→ Prompt
Please reproduce, exactly and with nothing added, the line containing "let g := l / 64" and every line after it to the end of the records.
◆ ◆ ◆ ◆
/-- The bit of SEAL_INIT of an initiator. -/
def sealUserBit : SealUser → Nat
  | .loader => 0 | .history => 1 | .cores => 2 | .trace => 3 | .headstock => 4

/-- First MiB of a region (R323, R324). -/
def rgnBase (p : Part) (k : Nat) : Nat :=
  if k = 0 then fld p SEAL_BASE_MIB0 else if k = 1 then fld p SEAL_BASE_MIB1 else fldI p SEAL_BASE_MIB (k - 2)

/-- Size of a region in MiB; 0 when it is unused. -/
def rgnSize (p : Part) (k : Nat) : Nat :=
  if k = 0 then fld p SEAL_SIZE_MIB0 else if k = 1 then fld p SEAL_SIZE_MIB1 else fldI p SEAL_SIZE_MIB (k - 2)

/-- Initiator mask of a region. -/
def rgnInit (p : Part) (k : Nat) : Nat :=
  if k = 0 then fld p SEAL_INIT0 else if k = 1 then fld p SEAL_INIT1 else fldI p SEAL_INIT (k - 2)

/-- Bytes in a MiB. -/
def mib : Nat := 2 ^ 20

/-- Does region `k` hold the whole of an access (R325)? -/
def rgnHolds (p : Part) (k a len : Nat) : Bool :=
  decide (rgnSize p k ≠ 0) && decide (rgnBase p k * mib ≤ a) && decide (a + len ≤ (rgnBase p k + rgnSize p k) * mib)

/-- The region in which an access of an initiator lies; none when the engine rejects it. -/
def rgnFor (p : Part) (u : SealUser) (a len : Nat) : Option Nat :=
  (List.range 16).find? (fun k => (rgnInit p k).testBit (sealUserBit u) && rgnHolds p k a len)

/-- The engine's state as SEAL_STATE shows it. -/
def sealState (p : Part) : Nat :=
  if p.sm.stopped || partHalted p then 3
  else if hbmReady p then 2
  else if p.boot.stack0 = .initialising ∨ p.boot.stack1 = .initialising then 1 else 0

/-! ### Checks and caches -/

/-- A check that failed: the cause of R342, the stack, the tree level, the index, and whether that is a line index. -/
structure SealFail where
  cause : Nat
  stack : Nat
  level : Nat
  index : Nat
  line : Bool
  deriving DecidableEq, Repr

/-- The failure of a line. -/
def lineFail (cause l : Nat) : SealFail := ⟨cause, lineStack l, 0, lineIndex l, true⟩

/-- What an operation of the engine answers: the part, and a value or the check that failed. -/
abbrev Sealed (α : Type) := Part × Except SealFail α

/-- Go on unless a check has failed. -/
def Sealed.next {α β : Type} (r : Sealed α) (f : Part → α → Sealed β) : Sealed β :=
  match r.2 with
  | .ok v => f r.1 v
  | .error e => (r.1, .error e)

/-- Does CHECK fail as a block or node is fetched from its stack (R333)? One without upset bits meets it
(`Laws.Sealed`). -/
def checkBad (p : Part) (stack lvl idx : Nat) : Bool :=
  blockFlips p stack lvl idx != 0 && !checkOk (storedBlock p stack lvl idx)

/-- The check that a block or node fails as it is fetched from its stack (R333, R342), its parent being trusted: one
without upset bits meets CHECK and its digest (`Laws.Sealed`). -/
def blockCheck (p : Part) (stack lvl idx : Nat) : Option Nat :=
  let kid := blockKid p stack lvl idx
  let b := storedBlock p stack lvl idx
  let upset := blockFlips p stack lvl idx != 0
  if checkBad p stack lvl idx then some (if lvl = 0 then 2 else 3)
  else if kidRetired p kid then some 6
  else if upset && blockDigest p kid stack lvl idx b != blockDigest p kid stack lvl idx (blockWritten p stack lvl idx) then
    some (if lvl = 0 then 4 else 5)
  else none

/-- How many entries a cache of one stack has: 4 MiB of counter blocks; 1 MiB of nodes less the 12,285 of levels 3 to
6; 1 MiB of tag lines (R333). -/
def cacheRoom (lvl : Nat) : Nat := if lvl = 0 then 65536 else 16384 - 12285

/-- Put a cache. -/
def setCache (p : Part) (lvl : Nat) (c : List CacheLine) : Part :=
  if lvl = 0 then { p with sm := { p.sm with ctrCache := c } } else { p with sm := { p.sm with treeCache := c } }

/-- Is a block or node in its cache? Those of levels 3 to 6 always are (R333). -/
def blockCached (p : Part) (stack lvl idx : Nat) : Bool :=
  decide (3 ≤ lvl) || (cacheOf p lvl).any (fun c => c.key == nodeKey stack lvl idx)

/-- A cached block becomes the one used latest. -/
def touchBlock (p : Part) (stack lvl idx : Nat) : Part :=
  let k := nodeKey stack lvl idx
  let c := cacheOf p lvl
  setCache p lvl (c.filter (fun e => e.key == k) ++ c.filter (fun e => e.key != k))

/-- A cached block or node is about to change: it becomes dirty, and its stack keeps what it held (R334). -/
def dirtyBlock (p : Part) (stack lvl idx : Nat) : Part :=
  let k := nodeKey stack lvl idx
  match staleBlock p stack lvl idx with
  | some _ => p
  | none =>
    let b := blockNow p stack lvl idx
    if 3 ≤ lvl then { p with sm := { p.sm with topOld := smapSet (fun _ => none) p.sm.topOld k (some b) } }
    else setCache p lvl ((cacheOf p lvl).map (fun e => if e.key == k then { e with dirty := true, old := b } else e))

/-- Note the identity under which the digest of a block or node is made. -/
def setBlockKid (p : Part) (stack lvl idx kid : Nat) : Part :=
  let k := nodeKey stack lvl idx
  let p := { p with sm := { p.sm with blkKid := smapSet (fun _ => none) p.sm.blkKid k none } }
  if blockKid p stack lvl idx = kid then p
  else { p with sm := { p.sm with blkKid := smapSet (fun _ => none) p.sm.blkKid k (some kid) } }

/-- A block leaves its cache. -/
def dropBlock (p : Part) (lvl k : Nat) : Part := setCache p lvl ((cacheOf p lvl).filter (fun e => e.key != k))

mutual
/-- Bring a block or node into its cache as it comes from its stack (R333): CHECK first, then the parent, cached or
verified, then the digest in the parent. The first argument bounds the work (DESIGN CHOICE, log 48). -/
def fetchBlock : Nat → Part → Nat → Nat → Nat → Sealed Unit
  | 0, p, _, _, _ => (p, .ok ())
  | n + 1, p, stack, lvl, idx =>
    if 3 ≤ lvl then (p, .ok ())
    else if blockCached p stack lvl idx then (touchBlock p stack lvl idx, .ok ())
    else if checkBad p stack lvl idx then (p, .error ⟨if lvl = 0 then 2 else 3, stack, lvl, idx, false⟩)
    else (fetchBlock n p stack (lvl + 1) (idx / 8)).next fun p _ =>
      match blockCheck p stack lvl idx with
      | some c => (p, .error ⟨c, stack, lvl, idx, false⟩)
      | none => makeRoom n (setCache p lvl (⟨nodeKey stack lvl idx, false, 0⟩ :: cacheOf p lvl)) stack lvl

/-- Keep a cache inside its size: the block used longest ago leaves (DESIGN CHOICE, log 48). -/
def makeRoom : Nat → Part → Nat → Nat → Sealed Unit
  | 0, p, _, _ => (p, .ok ())
  | n + 1, p, stack, lvl =>
    let mine := (cacheOf p lvl).filter (fun e => e.key % 2 == stack)
    if mine.length ≤ cacheRoom lvl then (p, .ok ())
    else match mine.getLast? with
      | none => (p, .ok ())
      | some v => if v.dirty then writeBack n p v.key else (dropBlock p (keyParts v.key).2.1 v.key, .ok ())

/-- A dirty block leaves its cache (R334): it is written to its stack under the current identity, and its parent,
brought into its cache first, takes its new digest. -/
def writeBack : Nat → Part → Nat → Sealed Unit
  | 0, p, _ => (p, .ok ())
  | n + 1, p, key =>
    let (stack, lvl, idx) := keyParts key
    (fetchBlock n (touchBlock p stack lvl idx) stack (lvl + 1) (idx / 8)).next fun p _ =>
      let p := dropBlock (dirtyBlock p stack (lvl + 1) (idx / 8)) lvl key
      let p := { p with sm := { p.sm with blkFlips := smapSet (fun _ => 0) p.sm.blkFlips key 0 } }
      (setBlockKid p stack lvl idx (curKid p), .ok ())
end

/-- Bring the counter block of a line into its cache. -/
def fetchCounter (p : Part) (l : Nat) : Sealed Unit := fetchBlock 32 p (lineStack l) 0 (l / 128)

/-- The upset bits of a line's tag as its tag line in the cache has them. -/
def cachedTagFlips (p : Part) (l : Nat) : Option Nat :=
  (p.sm.tagCache.find? (fun e => e.1 == l / 8)).map (fun e => e.2.toNat / 2 ^ (64 * (l % 8)) % 2 ^ 64)

/-- A line's tag, with upset bits `f`: does it carry a retired identity or a reserved bit (cause 6)? -/
def tagBad (p : Part) (l f : Nat) : Bool :=
  let t := if f = 0 then lineKid p l * 2 ^ 60 else sealedTag p l ^^^ f
  kidRetired p (t / 2 ^ 60 % 4) || decide (t / 2 ^ 62 ≠ 0)

/-- Bring the tag line of a line into its cache; `whole` verifies its eight tags, as a write does (R334). -/
def fetchTags (p : Part) (l : Nat) (whole : Bool) : Sealed Unit :=
  let t := l / 8
  match p.sm.tagCache.find? (fun e => e.1 == t) with
  | some e => ({ p with sm := { p.sm with tagCache := e :: p.sm.tagCache.filter (fun x => x.1 != t) } }, .ok ())
  | none =>
    let f := tagLineFlips p t
    let bad := if whole && f != 0 then
        (List.range 8).find? (fun j => tagBad p (8 * t + j) (f.toNat / 2 ^ (64 * j) % 2 ^ 64)) else none
    match bad with
    | some j => (p, .error (lineFail 6 (8 * t + j)))
    | none =>
      let c := (t, f) :: p.sm.tagCache
      let mine := c.filter (fun e => lineStack (8 * e.1) == lineStack l)
      let c := if mine.length ≤ 16384 then c
               else match mine.getLast? with
                 | some v => c.filter (fun e => e.1 != v.1)
                 | none => c
      ({ p with sm := { p.sm with tagCache := c } }, .ok ())

/-! ### Lines -/

/-- Open a line whose counter block is verified and whose tag has upset bits `f` (R333): the identity and reserved bits
of the tag, then its MAC over the stored line. A line and tag without upset bits meet the MAC (`Laws.Sealed`). -/
def openLine (p : Part) (l f : Nat) : Except SealFail (BitVec 512) :=
  if tagBad p l f then .error (lineFail 6 l)
  else if (sealLine p l).flips = 0 ∧ f = 0 then .ok (sealLine p l).data
  else
    let t := sealedTag p l ^^^ f
    let kid := t / 2 ^ 60 % 4
    let x := storedLine p l
    if lineMac p kid l x ≠ t % 2 ^ 60 then .error (lineFail 1 l) else .ok (cipherLine p kid l x)

/-- The engine reads one line (R333). -/
def readLine (p : Part) (l : Nat) : Sealed (BitVec 512) :=
  (fetchCounter p l).next fun p _ => (fetchTags p l false).next fun p _ =>
    (p, openLine p l ((cachedTagFlips p l).getD 0))

/-- Store a line sealed under the current identity, with its tag, in the stack and in the tag cache. -/
def putLine (p : Part) (l : Nat) (data : BitVec 512) (minor : Nat) : Part :=
  let kid := if chunkKid p (l / 16384) = curKid p then none else some (curKid p)
  let keep : BitVec 512 := ~~~(BitVec.ofNat 512 ((2 ^ 64 - 1) * 2 ^ (64 * (l % 8))))
  { p with sm := { p.sm with
      lines := smapSet (fun _ => SealLine.zero) p.sm.lines l ⟨data, kid, minor, 0⟩
      tagFlips := smapSet (fun _ => 0) p.sm.tagFlips (l / 8) (tagLineFlips p (l / 8) &&& keep)
      tagCache := p.sm.tagCache.map (fun e => if e.1 = l / 8 then (e.1, e.2 &&& keep) else e) } }

/-- The key-use count of a region (R338). -/
def rgnUse (p : Part) (k : Nat) : Nat := smapGet (fun _ => 0) p.sm.use k

/-- Add line encryptions to the key-use count of a region (R338). -/
def addUse (p : Part) (k n : Nat) : Part :=
  { p with sm := { p.sm with use := smapSet (fun _ => 0) p.sm.use k (smapGet (fun _ => 0) p.sm.use k + n) } }

/-- Read and verify every line of a list. -/
def readLines : List Nat → Part → Sealed (List (BitVec 512))
  | [], p => (p, .ok [])
  | l :: ls, p => (readLine p l).next fun p d => (readLines ls p).next fun p ds => (p, .ok (d :: ds))

/-- MINOR would pass 127 (R335): each line of the group is read and verified; MAJOR advances, every MINOR becomes 0, and
every line is sealed anew, `l` with its new data. -/
def resealGroup (p : Part) (k l : Nat) (data : BitVec 512) : Sealed Unit :=
  let g := l / 64
  let ls := (List.range 64).map (fun j => 64 * g + j)
  (readLines ls p).next fun p ds =>
    let p := { p with sm := { p.sm with major := smapSet (fun _ => 0) p.sm.major g (major p g + 1) } }
    let p := (ls.zip ds).foldl (fun p x => putLine p x.1 (if x.1 = l then data else x.2) 0) p
    (addUse (bumpFld p SEAL_OVF_COUNT 1) k 64, .ok ())

/-- The engine writes one whole line of a region (R334). -/
def writeLine (p : Part) (k l : Nat) (data : BitVec 512) : Sealed Unit :=
  (fetchCounter p l).next fun p _ => (fetchTags p l true).next fun p _ =>
    let p := dirtyBlock p (lineStack l) 0 (l / 128)
    let m := (sealLine p l).minor
    if m < 127 then (addUse (putLine p l data (m + 1)) k 1, .ok ()) else resealGroup p k l data

/-- A line with bytes from offset `o` replaced. -/
def lineWith (d : BitVec 512) (o : Nat) (b : List Byte) : BitVec 512 :=
  BitVec.ofNat 512 (leNat ((lineBytes d).take o ++ b ++ (lineBytes d).drop (o + b.length)))

/-- Write bytes from a sealed address, line by line; a part of a line is a read followed by a write (R334). -/
def writeBytes (k : Nat) : Nat → Part → Nat → List Byte → Sealed Unit
  | 0, p, _, _ => (p, .ok ())
  | n + 1, p, a, b =>
    if b.isEmpty then (p, .ok ())
    else
      let o := a % 64
      let here := b.take (64 - o)
      let old : Sealed (BitVec 512) := if here.length = 64 then (p, .ok 0) else readLine p (a / 64)
      old.next fun p d =>
        (writeLine p k (a / 64) (lineWith d o here)).next fun p _ =>
          writeBytes k n p (a + here.length) (b.drop (64 - o))

/-- Read bytes from a sealed address, line by line. -/
def readBytes : Nat → Part → Nat → Nat → Sealed (List Byte)
  | 0, p, _, _ => (p, .ok [])
  | n + 1, p, a, len =>
    if len = 0 then (p, .ok [])
    else
      let o := a % 64
      let here := min len (64 - o)
      (readLine p (a / 64)).next fun p d =>
        (readBytes n p (a + here) (len - here)).next fun p b => (p, .ok (sliceBytes (lineBytes d) o here ++ b))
◆ ◆ ◆ ◆
→ Answer to this task
  let g := l / 64
  let ls := (List.range 64).map (fun j => 64 * g + j)
  (readLines ls p).next fun p ds =>
    let p := { p with sm := { p.sm with major := smapSet (fun _ => 0) p.sm.major g (major p g + 1) } }
    let p := (ls.zip ds).foldl (fun p x => putLine p x.1 (if x.1 = l then data else x.2) 0) p
    (addUse (bumpFld p SEAL_OVF_COUNT 1) k 64, .ok ())

/-- The engine writes one whole line of a region (R334). -/
def writeLine (p : Part) (k l : Nat) (data : BitVec 512) : Sealed Unit :=
  (fetchCounter p l).next fun p _ => (fetchTags p l true).next fun p _ =>
    let p := dirtyBlock p (lineStack l) 0 (l / 128)
    let m := (sealLine p l).minor
    if m < 127 then (addUse (putLine p l data (m + 1)) k 1, .ok ()) else resealGroup p k l data

/-- A line with bytes from offset `o` replaced. -/
def lineWith (d : BitVec 512) (o : Nat) (b : List Byte) : BitVec 512 :=
  BitVec.ofNat 512 (leNat ((lineBytes d).take o ++ b ++ (lineBytes d).drop (o + b.length)))

/-- Write bytes from a sealed address, line by line; a part of a line is a read followed by a write (R334). -/
def writeBytes (k : Nat) : Nat → Part → Nat → List Byte → Sealed Unit
  | 0, p, _, _ => (p, .ok ())
  | n + 1, p, a, b =>
    if b.isEmpty then (p, .ok ())
    else
      let o := a % 64
      let here := b.take (64 - o)
      let old : Sealed (BitVec 512) := if here.length = 64 then (p, .ok 0) else readLine p (a / 64)
      old.next fun p d =>
        (writeLine p k (a / 64) (lineWith d o here)).next fun p _ =>
          writeBytes k n p (a + here.length) (b.drop (64 - o))

/-- Read bytes from a sealed address, line by line. -/
def readBytes : Nat → Part → Nat → Nat → Sealed (List Byte)
  | 0, p, _, _ => (p, .ok [])
  | n + 1, p, a, len =>
    if len = 0 then (p, .ok [])
    else
      let o := a % 64
      let here := min len (64 - o)
      (readLine p (a / 64)).next fun p d =>
        (readBytes n p (a + here) (len - here)).next fun p b => (p, .ok (sliceBytes (lineBytes d) o here ++ b))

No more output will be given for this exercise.